Your custom model should support:
- Text generation
- Prompt-based instructions
- Reasonable response times (<60s per request)

## Best Practices

### For Production

1. **Test thoroughly** before switching models
2. **Monitor performance** after switching
3. **Keep backup** of old model until stable
4. **Document** model choice in your deployment notes

### For Development

1. **Use phi3:latest** for fast iteration
2. **Test with llama3:8b** for quality checks
3. **Profile performance** with different models
4. **Compare results** between models

## FAQ

**Q: Can I use multiple models?**
A: Yes!

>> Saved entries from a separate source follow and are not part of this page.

-- ==== Sys2Proof/Machine/Command.lean ====
section
/-! DEFINITION. The six host commands (44_transform.md R116 to R122). A command the phase does not accept changes no state
and answers 0x00 (R116). -/

namespace Sys2Proof.Machine

/-- Which phases accept a `PUSH` or a `START`: `IDLE` alone (R116). -/
def acceptsInput (ph : Phase) : Bool := ph = .idle

/-- Which phases accept a `CLR`: `IDLE`, `DONE`, `ERROR`, the phases that are not busy (R116). -/
def acceptsClear (ph : Phase) : Bool := !busy ph

/-- The effect of an accepted `PUSH b` (R118): the byte goes to `IB[LEN]`, a 65th byte only moves `LEN` to 65. -/
def Engine.pushByte (e : Engine) (b : Byte) : Engine :=
  if h : e.len.toNat < 64 then { e with ib := memWrite1 e.ib e.len.toNat b h, len := e.len + 1#7 }
  else if e.len = 64#7 then { e with len := 65#7 }
  else e

/-- `NOP` (R117). -/
def execNop (s : State) : Host.Outcome State Fault Refusal := .next (s.respond s.engine 0x00#8)

/-- `PUSH b` (R118). -/
def execPush (b : Byte) (s : State) : Host.Outcome State Fault Refusal :=
  .next (s.respond (if acceptsInput s.engine.ph then s.engine.pushByte b else s.engine) 0x00#8)

/-- `START` (R119). In `IDLE` with `T` not 0 it acts too: DESIGN CHOICE against R68 (log entry 11). -/
def execStart (s : State) : Host.Outcome State Fault Refusal :=
  .next (s.respond (if acceptsInput s.engine.ph then s.engine.goto .check 0#6 else s.engine) 0x00#8)

/-- `CLR` (R120). -/
def execClr (s : State) : Host.Outcome State Fault Refusal :=
  .next (s.respond (if acceptsClear s.engine.ph then s.engine.clear else s.engine) 0x00#8)

/-- `RDS` (R121). -/
def execRds (s : State) : Host.Outcome State Fault Refusal := .next (s.respond s.engine s.engine.status)

/-- `RDD k` (R122). -/
def execRdd (k : BitVec 5) (s : State) : Host.Outcome State Fault Refusal :=
  .next (s.respond s.engine (memRead1 s.engine.dg k.toNat k.isLt))

end Sys2Proof.Machine
end

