-- ==== Sys2Proof/Machine/Round.lean ====
section
/-! DEFINITION. The compression round engine: `INIT` and `RND` (42_rounds.md). -/

namespace Sys2Proof.Machine

/-- `BSIG1(x) = XOR(ROTR(x, 6), ROTR(x, 11), ROTR(x, 25))` (R97). -/
def bsig1 (x : Word) : Word := rotr x 6 ^^^ rotr x 11 ^^^ rotr x 25

/-- `CH(x, y, z) = XOR(AND(x, y), AND(NOT(x), z))` (R98). -/
def ch (x y z : Word) : Word := (x &&& y) ^^^ (~~~x &&& z)

/-- `BSIG0(x) = XOR(ROTR(x, 2), ROTR(x, 13), ROTR(x, 22))` (R99). -/
def bsig0 (x : Word) : Word := rotr x 2 ^^^ rotr x 13 ^^^ rotr x 22

/-- `MAJ(x, y, z) = XOR(AND(x, y), AND(x, z), AND(y, z))` (R100). -/
def maj (x y z : Word) : Word := (x &&& y) ^^^ (x &&& z) ^^^ (y &&& z)

/-- `temp1 = ADD32(h, BSIG1(e), CH(e, f, g), K[t], W[t])` (R101). -/
def temp1 (r : Vector Word 8) (k w : Word) : Word :=
  add32 (add32 (add32 (add32 (regH r) (bsig1 (regE r))) (ch (regE r) (regF r) (regG r))) k) w

/-- `temp2 = ADD32(BSIG0(a), MAJ(a, b, c))` (R102). -/
def temp2 (r : Vector Word 8) : Word := add32 (bsig0 (regA r)) (maj (regA r) (regB r) (regC r))

/-- The register update of one round, every right-hand side read before the step (R103). -/
def roundStep (r : Vector Word 8) (k w : Word) : Vector Word 8 :=
  #v[add32 (temp1 r k w) (temp2 r), regA r, regB r, regC r, add32 (regD r) (temp1 r k w), regE r, regF r, regG r]

/-- `INIT` (R96). -/
def execInit (s : State) : Host.Outcome State Fault Refusal :=
  .next (s.withEngine { s.engine with r := romH, ph := .round, t := 0#6 })

/-- The engine after `RND t` (R103): after index 63 the phase is `FINAL`. -/
def Engine.round (e : Engine) (t : BitVec 6) : Engine :=
  let e' : Engine := { e with r := roundStep e.r (roundConstant t) (scheduleWord e.w t) }
  if t.toNat < 63 then { e' with t := t + 1#6 } else e'.goto .final 0#6

/-- `RND t` (R103). -/
def execRnd (t : BitVec 6) (s : State) : Host.Outcome State Fault Refusal := .next (s.withEngine (s.engine.round t))

end Sys2Proof.Machine
end

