-- ==== Sys2Proof/Machine/Schedule.lean ====
section
/-! DEFINITION. The message schedule expander: `LDW` and `EXW` (41_schedule.md). -/

namespace Sys2Proof.Machine

/-- `SSIG0(x) = XOR(ROTR(x, 7), ROTR(x, 18), SHR(x, 3))` (R85). -/
def ssig0 (x : Word) : Word := rotr x 7 ^^^ rotr x 18 ^^^ shr x 3

/-- `SSIG1(x) = XOR(ROTR(x, 17), ROTR(x, 19), SHR(x, 10))` (R86). -/
def ssig1 (x : Word) : Word := rotr x 17 ^^^ rotr x 19 ^^^ shr x 10

/-- `ADD32(W[t-16], SSIG0(W[t-15]), W[t-7], SSIG1(W[t-2]))` (R89). -/
def expandWord (w : Vector Word 64) (t : Nat) (lo : 16 ≤ t) (hi : t < 64) : Word :=
  add32 (add32 (add32 (w[t - 16]'(by omega)) (ssig0 (w[t - 15]'(by omega)))) (w[t - 7]'(by omega))) (ssig1 (w[t - 2]'(by omega)))

/-- `LDW t` (R88): `W[t] <- MemRead(IB, 4*t, 4)`; `T <- t + 1`; `PH` stays. -/
def execLdw (t : BitVec 4) (s : State) : Host.Outcome State Fault Refusal :=
  .next (s.withEngine { s.engine with
    w := s.engine.w.set t.toNat (blockWord s.engine.ib t) (by omega)
    t := t.setWidth 6 + 1#6 })

/-- The engine after `EXW t` (R89): after index 63 the phase is `INIT`. -/
def Engine.expand (e : Engine) (t : BitVec 6) (lo : 16 ≤ t.toNat) : Engine :=
  let e' : Engine := { e with w := e.w.set t.toNat (expandWord e.w t.toNat lo t.isLt) }
  if t.toNat < 63 then { e' with t := t + 1#6 } else e'.goto .init 0#6

/-- `EXW t` (R89). A term with `t < 16` is no operation of the table and is refused by name (R14, log entry 5). -/
def execExw (t : BitVec 6) (s : State) : Host.Outcome State Fault Refusal :=
  if lo : 16 ≤ t.toNat then .next (s.withEngine (s.engine.expand t lo)) else .refused .indexOutsideRange

end Sys2Proof.Machine
end

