/-- R111, R112: `FIN`: byte `4k + j` of `DG` is byte `j`, most significant first, of `(H[k] + R[k]) mod 2^32`; all 32 bytes,
`PH` and `T` in one step, and nothing else. -/
def Obligations.FinSerialisesTheDigest : Prop :=
  ∀ s : State, ∃ dg', exec .fin s = .next { s with engine := { s.engine with dg := dg', ph := .done, t := 0#6 } } ∧
    ∀ k j, (hk : k < 8) → (hj : j < 4) →
      dg'[4 * k + j].toNat = (romH[k].toNat + s.engine.r[k].toNat) % 2 ^ 32 / 2 ^ (8 * (3 - j)) % 256

/-! ## Rules about the whole machine -/

/-- 10_state.md section 1 (R20, who writes it): which operations can change each of the seven items. -/
def Obligations.WhoWritesEachItem : Prop :=
  ∀ (i : Instr) (s t : State), exec i s = .next t →
    (t.engine.ib ≠ s.engine.ib → (∃ b, i = .push b) ∨ i = .clr) ∧
    (t.engine.len ≠ s.engine.len → (∃ b, i = .push b) ∨ i = .clr) ∧
    (t.engine.w ≠ s.engine.w → (∃ u, i = .ldw u) ∨ (∃ u, i = .exw u) ∨ i = .clr) ∧
    (t.engine.r ≠ s.engine.r → i = .init ∨ (∃ u, i = .rnd u) ∨ i = .clr) ∧
    (t.engine.dg ≠ s.engine.dg → i = .fin ∨ i = .clr) ∧
    (t.engine.ph ≠ s.engine.ph →
      i = .start ∨ i = .chk ∨ (∃ u, i = .exw u) ∨ i = .init ∨ (∃ u, i = .rnd u) ∨ i = .fin ∨ i = .clr) ∧
    (t.engine.t ≠ s.engine.t → (∃ u, i = .ldw u) ∨
      i = .start ∨ i = .chk ∨ (∃ u, i = .exw u) ∨ i = .init ∨ (∃ u, i = .rnd u) ∨ i = .fin ∨ i = .clr)

/-- 60_exceptions.md sections 1 and 4 (R141, R145): a step enters `ERROR` only by `CHK` with a length other than 64, and then
the engine is as before but for `PH` and `T`. Power is left out: what it leaves is unspecified. -/
def Obligations.OnlyChkRaises : Prop :=
  ∀ s t : State, step s = .next t → s.inputs.head? ≠ some .power → s.engine.ph ≠ .error → t.engine.ph = .error →
    s.engine.ph = .check ∧ s.engine.len ≠ 64#7 ∧ t.engine = { s.engine with ph := .error, t := 0#6 } ∧
      t.resps = s.resps

/-- 44_transform.md section 5 (R125): `IDLE` is left only by an accepted `START`; `DONE` and `ERROR` only by an accepted
`CLR`; `RST` leaves any phase. Power is left out. -/
def Obligations.OnlyHostLeavesAWaitingPhase : Prop :=
  ∀ s t : State, step s = .next t → s.inputs.head? ≠ some .power → t.engine.ph ≠ s.engine.ph →
    (s.engine.ph = .idle → ∃ w, s.inputs.head? = some (.cmd w) ∧ decodeCommand w = .start) ∧
    (s.engine.ph = .done ∨ s.engine.ph = .error →
      s.inputs.head? = some .rst ∨ ∃ w, s.inputs.head? = some (.cmd w) ∧ decodeCommand w = .clr)

/-- 20_memory.md section 6 (R47): in `DONE` and in `ERROR` (at `T = 0`), through any events but a `CLR`, an `RST` and a loss
of power, the engine stays as it is; so every later `RDS` and `RDD` answers as before. -/
def Obligations.StoppedEngineStays : Prop :=
  ∀ (xs rest : List Input) (s : State), s.engine.ph = .done ∨ s.engine.ph = .error → s.engine.t = 0#6 →
    s.inputs = xs ++ rest → .rst ∉ xs → .power ∉ xs → (∀ w, .cmd w ∈ xs → decodeCommand w ≠ .clr) →
    ∃ t, runSteps xs.length s = .next t ∧ t.engine = s.engine ∧ t.inputs = rest ∧ t.powerUps = s.powerUps

/-- 70_reset_and_hazards.md section 3 and 44_transform.md section 2 (R165, R170): the command words presented while the engine
is busy are all lost, whatever they are and however many: the engine is as before and every answer but a read's is 0x00.
The `CLR` of a host that has not pulsed `RST` is lost in the same way (R162). -/
def Obligations.CommandsWhileBusyAreLost : Prop :=
  ∀ (ws : List (BitVec 11)) (rest : List Input) (s : State), busy s.engine.ph = true → s.inputs = ws.map .cmd ++ rest →
    ∃ t, runSteps ws.length s = .next t ∧ t.engine = s.engine ∧ t.inputs = rest ∧
      t.resps.length = s.resps.length + ws.length

/-- 10_state.md section 8 and 44_transform.md section 5 (R33, R124): the path of the sequencer depends on no data but `LEN`: two
machines that agree on `PH`, `T`, `LEN` and on what happens next agree on them after the step, and one stops as the other. -/
def Obligations.ControlDependsOnLengthAlone : Prop :=
  ∀ s1 s2 : State, s1.inputs = s2.inputs → s1.inputs.head? ≠ some .power → s1.engine.ph = s2.engine.ph →
    s1.engine.t = s2.engine.t → s1.engine.len = s2.engine.len →
    (∀ t1, step s1 = .next t1 → ∃ t2, step s2 = .next t2 ∧ t1.inputs = t2.inputs ∧ t1.engine.ph = t2.engine.ph ∧
      t1.engine.t = t2.engine.t ∧ t1.engine.len = t2.engine.len) ∧
    (∀ r, step s1 = .fault r → step s2 = .fault r)

/-- 10_state.md section 8 (R33): what the host can learn of the hidden state is whether `LEN` was 64 and the digest: two sound
machines past `IDLE` in the same place, whose lengths are both 64, with blocks of the same digest, or both not 64, whatever
they hold, answer every run of the same events with the same responses. `IDLE` is left out: there the
block and its length can still change. -/
def Obligations.HostLearnsOnlyLengthAndDigest : Prop :=
  ∀ s1 s2 : State, s1.engine.Sound → s2.engine.Sound → s1.inputs = s2.inputs → .power ∉ s1.inputs → s1.resps = s2.resps →
    s1.engine.ph = s2.engine.ph → s1.engine.ph ≠ .idle → s1.engine.t = s2.engine.t →
    (s1.engine.len = 64#7 ↔ s2.engine.len = 64#7) → (s1.engine.len = 64#7 → compress s1.engine.ib = compress s2.engine.ib) →
    ∀ n t1 t2, runSteps n s1 = .next t1 → runSteps n s2 = .next t2 → t1.resps = t2.resps

/-! ## Invariants -/

/-- The invariant holds at reset. Its clauses `full`, `mixing`, `mixed` are the model's strengthening of R34 (log entry 10). -/
def Obligations.SoundAtReset : Prop := State.reset.engine.Sound

/-- Every step keeps the invariant: commands, `RST` pulses and engine turns; power is left out, as what it leaves is
unspecified (10_state.md section 9, the spec's own inference R34; log entry 10). -/
def Obligations.StepKeepsSound : Prop :=
  ∀ s t : State, s.engine.Sound → s.inputs.head? ≠ some .power → step s = .next t → t.engine.Sound

/-- No step from a sound engine faults or is refused: a micro-operation of a busy phase is always possible (44_transform.md
section 5, R125; 70_reset_and_hazards.md section 4, R172: "The engine has no way to hang"). -/
def Obligations.SoundEngineAlwaysSteps : Prop := ∀ s : State, s.engine.Sound → ∃ t, step s = .next t

/-- 10_state.md section 9 (R34, the spec's own inference): every state reached from reset by any sequence of commands, `RST`
pulses and engine turns satisfies I1 to I9, and the machine never stops on the way: what `SoundAtReset`, `StepKeepsSound` and
`SoundEngineAlwaysSteps` give together. -/
def Obligations.ReachableStatesSatisfyI1ToI9 : Prop :=
  ∀ (xs : List Input) (n : Nat), .power ∉ xs →
    ∃ t, runSteps n { State.reset with inputs := xs } = .next t ∧ t.engine.ReachableShape

/-- 60_exceptions.md section 4, 44_transform.md section 6 (R134, R145), with the invariant: in every phase but `DONE` each
`RDD k` of a sound engine answers 0x00, so a failed transform shows nothing but its failure. -/
def Obligations.NoPartialResultBeforeDone : Prop :=
  ∀ (s : State) (k : BitVec 5), s.engine.Sound → s.engine.ph ≠ .done →
    exec (.rdd k) s = .next { s with resps := 0x00#8 :: s.resps }

/-! ## The transform -/

/-- 41_schedule.md section 5 (R90): `SCHEDULE(B)` word by word. -/
def Obligations.ScheduleMeetsItsRecurrence : Prop :=
  ∀ B : Vector Byte 64,
    (∀ t, (h : t < 16) → (schedule B)[t] = be32 B[4 * t] B[4 * t + 1] B[4 * t + 2] B[4 * t + 3]) ∧
    (∀ t, (lo : 16 ≤ t) → (hi : t < 64) → (schedule B)[t] =
      add32 (add32 (add32 (schedule B)[t - 16] (ssig0 (schedule B)[t - 15])) (schedule B)[t - 7]) (ssig1 (schedule B)[t - 2]))

/-- 41_schedule.md section 5 (R90, the spec's own inference): from `SCHED` with `T = 0`, 64 engine steps put the schedule of the
block into `W`, whatever `W` held before, and change nothing else. -/
def Obligations.SchedulePhaseFillsW : Prop :=
  ∀ s : State, s.inputs = [] → s.engine.ph = .sched → s.engine.t = 0#6 →
    runSteps 64 s = .next { s with engine := { s.engine with w := schedule s.engine.ib, ph := .init, t := 0#6 } }

/-- 42_rounds.md section 6 (R105, the spec's own inference): from `INIT`, 65 engine steps put the registers after 64 rounds over
`W` into `R`, whatever `R` held before, and change nothing else. -/
def Obligations.RoundPhasesMixR : Prop :=
  ∀ s : State, s.inputs = [] → s.engine.ph = .init → s.engine.t = 0#6 →
    runSteps 65 s = .next { s with engine := { s.engine with r := rounds s.engine.w, ph := .final, t := 0#6 } }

Pull multiple models and switch by updating `.env` and restarting.

**Q: Do I need to re-crawl articles?**
A: No. Existing summaries remain. New articles use the new model.

**Q: Can I use OpenAI/Anthropic models?**
A: Not directly. Ollama only supports local models. For cloud APIs, you'd need to modify the `OllamaClient` class.

**Q: Which model is best?**
A: For most users: `phi3:latest` (fast, good quality). For better quality: `llama3:8b`. For production with GPU: `mistral:7b`.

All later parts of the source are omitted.